If ya peek inside the back of this Copper you'll see a the brass driven gear. Not all AW's require the full meal bushing deal...some are just sloppier than others. Nor do all require the 9 tooth gear, it just depends on the technical aspects of your track. I have tight radii with intermediate length straights...hence the 9 tooth.


----------



## slotnewbie69 (Dec 3, 2008)

Bill Hall said:


> Like Joe sez, if you take your time and do upper and lower armature journals, the driven journal, and both rear axle journals...then go to a t-jet driven/pinion cluster and a t-jet or aftermarket crown gear and axle you should have a very nice running t-jet facsimilie with a hotter arm and magnets. LOL!
> 
> Personally I dont re-do the front axle journals. I run on old "slop and doink ya" sectional track so I prefer the front a little looser.

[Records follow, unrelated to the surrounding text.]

-- ==== Sys2Proof/Certificates/Slice0/Obligations.lean ====
section
/-! DEFINITION. The statements for the provers. Each docstring names the rule of spec/ it formalises; where a
clause is the model's own choice it says so and names the log entry. -/

open Sys2Proof Sys2Proof.Machine

/-! ## Reset -/

/-- R120, the elements the spec gives a value, of a power-on reset of any instance: and no cell of W holds a
value (R21). -/
def Obligations.PowerOnLeavesTheStatedValues : Prop :=
  ∀ (p : Config.Params) (k : Nat),
    (State.powerOn p k).cursor = 1 ∧ (State.powerOn p k).xfer = .idle ∧
    (State.powerOn p k).phase = .armed ∧ (State.powerOn p k).csActive = false ∧
    (State.powerOn p k).rxSuppressed = false ∧ (State.powerOn p k).cplPending = false ∧
    (State.powerOn p k).faults = ⟨false, false, false⟩ ∧
    (∀ a, Memory.read (State.powerOn p k).mem a = none) ∧ (State.powerOn p k).trace = []

/-- R121 with R120: a later hardware reset, in any state, appends HW_RESET and no other event, puts the
elements at their reset values, leaves no cell with a value, and so abandons a transfer in flight; a late
COMPLETE that ACK then takes is a SpuriousCompletion. -/
def Obligations.HardwareResetAbandonsTransfer : Prop :=
  ∀ s : State, ∃ t, runTurn .hwReset s = .next t ∧ t.trace = s.trace ++ [.hwReset] ∧
    t.cursor = 1 ∧ t.xfer = .idle ∧ t.phase = .armed ∧ t.csActive = false ∧
    t.rxSuppressed = false ∧ t.cplPending = false ∧ t.faults = ⟨false, false, false⟩ ∧
    (∀ a, Memory.read t.mem a = none) ∧ t.params = s.params ∧
    ∃ u v, runTurn .complete t = .next u ∧ runTurn .ack u = .next v ∧
      v = { t with faults := ⟨false, true, false⟩
                   trace := s.trace ++ [.hwReset, .complete, .cplAck] }

/-! ## Encoding -/

/-- R60 to R62: words written out from the opcode map and the vectors of 95_test_vectors.md. -/
def Obligations.DecodesTheWordsOfTheOpcodeMap : Prop :=
  decodeCommand 0x012345678#35 = .reserved000 ∧ decodeCommand 0x1DEADBEEF#35 = .bufReset ∧
  decodeCommand 0x211223344#35 = .append 0x11223344#32 ∧
  decodeCommand 0x3AABBCC00#35 = .prefixCell 0xAABBCC00#32 ∧ decodeCommand 0x400000000#35 = .start ∧
  decodeCommand 0x500000000#35 = .isBusy ∧ decodeCommand 0x600000000#35 = .length ∧
  decodeCommand 0x700000000#35 = .readFaults

/-- R60, R62, R63: decoding is encoding's inverse, on every command with every operand; and in the other
direction a word is its command's encoding but for the data field of a command that takes none. -/
def Obligations.DecodeAndEncodeAgree : Prop :=
  (∀ i : Instr, decodeCommand (encode i) = i) ∧
  ∀ w : CmdWord, opField w = opOf (decodeCommand w) ∧
    encode (decodeCommand w) = opField w ++ operandOf (decodeCommand w) ∧
    (operandOf (decodeCommand w) = dataField w →  encode (decodeCommand w) = w)

/-- R62: "The table is complete: all eight values of `op` are listed", each once, with match `op << 32` and mask
`0x700000000`; so every word is selected by exactly one row, the row of the command it decodes to. -/
def Obligations.EveryWordSelectsExactlyItsRow : Prop :=
  opTable.Nodup ∧
  (∀ r ∈ opTable, r.mask = 0x700000000#35) ∧
  (∀ op : BitVec 3, ∃ r ∈ opTable, r.bits = op ++ 0#32) ∧
  ∀ w : CmdWord,
    (∃ r ∈ opTable, r.selects w = true ∧ r.mnemonic = mnemonicOf (decodeCommand w) ∧
      ∀ r' ∈ opTable, r'.selects w = true → r' = r) ∧
    ∀ r ∈ opTable, r.selects w = true ↔ r.mnemonic = mnemonicOf (decodeCommand w)

/-- R63: commands other than APPEND and PREFIX ignore `data`: any value there selects the same command. -/
def Obligations.DataIgnoredByCommandsThatTakeNone : Prop :=
  ∀ w w' : CmdWord, opField w = opField w' → opField w ≠ 0b010#3 → opField w ≠ 0b011#3 →
    decodeCommand w = decodeCommand w'

/-- R60, R65: a number that is a 35-bit word decodes to that word's command. That a number with a bit above bit
34 is refused, and the name widerThanCommand, are the model's choice (log 18): the spec gives such a number no
meaning and no refusal. -/
def Obligations.OnlyThirtyFiveBitWordsDecode : Prop :=
  ∀ n : Nat, (n < 2 ^ 35 → decodeBits n = .ok (decodeCommand (BitVec.ofNat 35 n))) ∧
    (2 ^ 35 ≤ n → decodeBits n = .error .widerThanCommand)

/-- R66: every well-formed assembler line assembles, to a word that decodes to the line's command; an ill-formed
line does not assemble. -/
def Obligations.AssembledLinesDecodeToTheirCommand : Prop :=
  ∀ l : AsmLine, (l.wf = true → ∃ w, l.assemble = some w ∧ decodeCommand w = l.toInstr) ∧
    (l.wf = false → l.assemble = none)

/-! ## The step -/

/-- R26, R50, R61: when PRODUCER's turn comes, the step is `exec` of the decoded command, with the turn removed
and the last response gone. (The list of turns is the model's, log 1; the response's life, log 4.) -/
def Obligations.StepExecutesThePresentedCommand : Prop :=
  ∀ (s : State) (w : CmdWord) (rest : List Turn), s.turns = .command w :: rest →
    step s = exec (decodeCommand w) { s with turns := rest, rsp := none }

In every case I have found the AW chassis to be waaaaaay over sprung so you'll need to fiddle with the pickups.
> 
> ...


man i like this vid.besides the fact that"the cars" are playing in the background,you go on to say your track is "slap and doink ya"..if thats the case then mine is an old rutted gravel road!lol...oh!oversprung,eh...mebbe thats why my auroras stay in the slot so much better...should i snip my aw springs?


----------



## noddaz (Aug 6, 1999)

*snip?*



> ...should i snip my aw springs?


Maybe not... Sometimes you can get away with smashing them a bit between your fingers.
Then again, if you limit pick up shoe travel you might not have to do that...
(Now there is a speed secret... Don't tell anyone!)









Scott


----------



## Bill Hall (Jan 6, 2007)

I keep a selection of springs on hand so that I can quickly swap them out. 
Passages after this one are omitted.